= What is being asked =
Copy the lines below, beginning with the one that contains "def execFpeEnc (f" and continuing through the final line, exactly as written and with no other lines.
(Data to examine Opens)
-- ==== Sys2Proof/Machine/Fpe.lean ====
section
/-! DEFINITION. FPE_ENC, FPE_DEC, FPE_ENC_STR and FPE_DEC_STR (spec 45_fpe.md). -/

namespace Sys2Proof.Machine

/-- The round function of the latched FPE configuration: KB(0) and ENGINE (spec R146). -/
def State.fpeRound (dg : DigestFn) (s : State) (i : Nat) (x : Units) : Except ErrCode Units := do
  let kb ← s.keyBytes 0
  let e ← s.engineSel
  roundB dg x i kb e

/-- FPE_CORE_ENC with the latched configuration (spec R146, R147). -/
def State.fpeEncrypt (dg : DigestFn) (s : State) (p : Units) : Except ErrCode Units :=
  fpeCoreEnc (s.fpeRound dg) s.rounds.toNat p

/-- FPE_CORE_DEC with the latched configuration (spec R146, R150). -/
def State.fpeDecrypt (dg : DigestFn) (s : State) (c : Units) : Except ErrCode Units :=
  fpeCoreDec (s.fpeRound dg) s.rounds.toNat c

/-- Field F on the ciphertext an encrypt writes (spec R154). -/
def State.renderCipher (s : State) (f : Form) (c : Units) : Units :=
  match f with
  | .raw => c
  | .rendered => b256EncUnits s.params.b256 c

/-- Field F on the ciphertext a decrypt reads (spec R154, R157). -/
def State.cipherIn (s : State) (f : Form) : Except ErrCode Units :=
  match f with
  | .raw => s.bytesIn
  | .rendered => do b256DecUnits s.params.b256 (← s.inVec)

/-- FPE_ENC's result (spec R156). -/
def State.fpeEncResult (dg : DigestFn) (s : State) (f : Form) : Except ErrCode Units := do
  s.require .fpe
  let p ← s.bytesIn
  let c ← s.fpeEncrypt dg p
  .ok (s.renderCipher f c)

/-- FPE_DEC's result (spec R157). -/
def State.fpeDecResult (dg : DigestFn) (s : State) (f : Form) : Except ErrCode Units := do
  s.require .fpe
  let c ← s.cipherIn f
  s.fpeDecrypt dg c

/-- FPE_ENC_STR's result (spec R158). -/
def State.fpeEncStrResult (dg : DigestFn) (s : State) (f : Form) : Except ErrCode Units := do
  s.require .fpe
  let v ← s.cpIn
  let c ← s.fpeEncrypt dg (← utf8 v)
  .ok (s.renderCipher f c)

/-- FPE_DEC_STR's result (spec R159). -/
def State.fpeDecStrResult (dg : DigestFn) (s : State) (f : Form) : Except ErrCode Units := do
  s.require .fpe
  let c ← s.cipherIn f
  utf8Dec (← s.fpeDecrypt dg c)

/-- FPE_ENC (spec R156). -/
def execFpeEnc (f : Form) (s : State) : Outcome := s.finishOutput (s.fpeEncResult Config.digest f)

/-- FPE_DEC (spec R157). -/
def execFpeDec (f : Form) (s : State) : Outcome := s.finishOutput (s.fpeDecResult Config.digest f)

/-- FPE_ENC_STR (spec R158). -/
def execFpeEncStr (f : Form) (s : State) : Outcome := s.finishOutput (s.fpeEncStrResult Config.digest f)

/-- FPE_DEC_STR (spec R159). -/
def execFpeDecStr (f : Form) (s : State) : Outcome := s.finishOutput (s.fpeDecStrResult Config.digest f)

end Sys2Proof.Machine
end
(Data to examine Closes)
= Written solution =
def execFpeEnc (f : Form) (s : State) : Outcome := s.finishOutput (s.fpeEncResult Config.digest f)

/-- FPE_DEC (spec R157). -/
def execFpeDec (f : Form) (s : State) : Outcome := s.finishOutput (s.fpeDecResult Config.digest f)

/-- FPE_ENC_STR (spec R158). -/
def execFpeEncStr (f : Form) (s : State) : Outcome := s.finishOutput (s.fpeEncStrResult Config.digest f)

/-- FPE_DEC_STR (spec R159). -/
def execFpeDecStr (f : Form) (s : State) : Outcome := s.finishOutput (s.fpeDecStrResult Config.digest f)

end Sys2Proof.Machine
end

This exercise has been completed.